As Arevalo’s term was coming to an end, there appeared to be two possible successors. Major Francisco Arana, who was backed by conservative interests, attempted to secure his ascension to power by seizing the presidency from Arevalo in 1949. Arana was killed by forces loyal to Arevelo. This solidified the succession of his chief rival Jacabo Arbenz who was also a former military officer, but was far more progressive than Arana. Arbenz won the elections of 1950 by a landslide, but no one suspected that he would attempt to implement widespread social change. Arbenz primary goal was economically developing Guatemala so that it could become independent of foreign influence. He soon found that the only politicians that shared his view for empowering the country were those of the far left, including the communists. (Karabell 97-100)
President Jacabo Arbenz
Arbenz’s plan for economic development centered on reforming the feudalistic land divisions of the Guatemalan countryside. In 1952 he presented Decree 900 to the representative assembly. This was a land reform bill that he had drawn up with the help of his close advisors, many of whom were communists or had communist leanings. The decree was more capitalist than communist, however, as it divided land into individual holdings instead of collectivization. The land reform initiative took conservative and moderate Guatemalans by surprise. It was opposed by land owning Ladinos, the Catholic Church, and the conservative press. Arbenz went through with the plan despite the opposition. Under Decree 900 uncultivated lands on estates over 675 acres were subject to expropriation. The former land owners would be compensated with 25 year bonds based on the value of the land as was reported on property tax returns.
Bananas- a major cash crop
In order to bring about this land reform Arbenz formed an agrarian based bureaucracy. This organized and politicized the country-side, something entirely new. This alarmed conservative land-owners as well as the middle class because empowering 75% of the population that had formerly been politically dormant threatened the power structure of the country. For the most part Arbenz agrarian reform was a success. In 18 months 100,000 peasant families benefited from the redistribution of lands. During this same time agricultural production remained steady. Of Guatemala’s 341,000 landowners only 1700 were affected by the expropriations, but these 1700 had previously owned about half of Guatemala’s arable land.

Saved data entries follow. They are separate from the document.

@[simp] theorem pop16_a :
    ((pop16 s).2).a = s.a := by
  simp [pop16]
@[simp] theorem pop16_f :
    ((pop16 s).2).f = s.f := by
  simp [pop16]
@[simp] theorem pop16_b :
    ((pop16 s).2).b = s.b := by
  simp [pop16]
@[simp] theorem pop16_c :
    ((pop16 s).2).c = s.c := by
  simp [pop16]
@[simp] theorem pop16_d :
    ((pop16 s).2).d = s.d := by
  simp [pop16]
@[simp] theorem pop16_e :
    ((pop16 s).2).e = s.e := by
  simp [pop16]
@[simp] theorem pop16_h :
    ((pop16 s).2).h = s.h := by
  simp [pop16]
@[simp] theorem pop16_l :
    ((pop16 s).2).l = s.l := by
  simp [pop16]
@[simp] theorem pop16_sp :
    ((pop16 s).2).sp = s.sp + 2 := by
  simp [pop16]
@[simp] theorem pop16_pc :
    ((pop16 s).2).pc = s.pc := by
  simp [pop16]
@[simp] theorem pop16_ime :
    ((pop16 s).2).ime = s.ime := by
  simp [pop16]
@[simp] theorem pop16_imePending :
    ((pop16 s).2).imePending = s.imePending := by
  simp [pop16]
@[simp] theorem pop16_mode :
    ((pop16 s).2).mode = s.mode := by
  simp [pop16]
@[simp] theorem pop16_locked :
    ((pop16 s).2).locked = s.locked := by
  simp [pop16]
@[simp] theorem pop16_mCycles :
    ((pop16 s).2).mCycles = s.mCycles := by
  simp [pop16]
@[simp] theorem pop16_tStates :
    ((pop16 s).2).tStates = s.tStates := by
  simp [pop16]
@[simp] theorem pop16_mem :
    ((pop16 s).2).mem = s.mem := by
  simp [pop16]
@[simp] theorem pop16_readByte (b : Word) :
    ((pop16 s).2).readByte b = s.readByte b := by
  simp [State.readByte]
@[simp] theorem pop16_bus :
    ((pop16 s).2).bus = s.bus ++ [.read s.sp (s.readByte s.sp)] ++ [.read (s.sp + 1) (s.readByte (s.sp + 1))] := by
  simp [pop16]
@[simp] theorem pop16_outcome :
    ((pop16 s).2).outcome = s.outcome := by
  simp [pop16]
@[simp] theorem pop16_env :
    ((pop16 s).2).env = s.env := by
  simp [pop16]
@[simp] theorem pop16_stopWakeReads :
    ((pop16 s).2).stopWakeReads = s.stopWakeReads := by
  simp [pop16]

@[simp] theorem pop16_value : (pop16 s).1 = joinBytes (s.readByte (s.sp + 1)) (s.readByte s.sp) := rfl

Arbenz’s plan for economic development also included a replacement of foreign controlled infrastructure. His first focus, however, was land reform. While he was focusing on the countryside the urban populations began to feel neglected and uneasy about the empowerment of the peasantry. This public was easily influenced by the conservative land-owners and press and soon questioned Arbenz’s loyalties and affiliation with the communists. (Gleijeses 453-475)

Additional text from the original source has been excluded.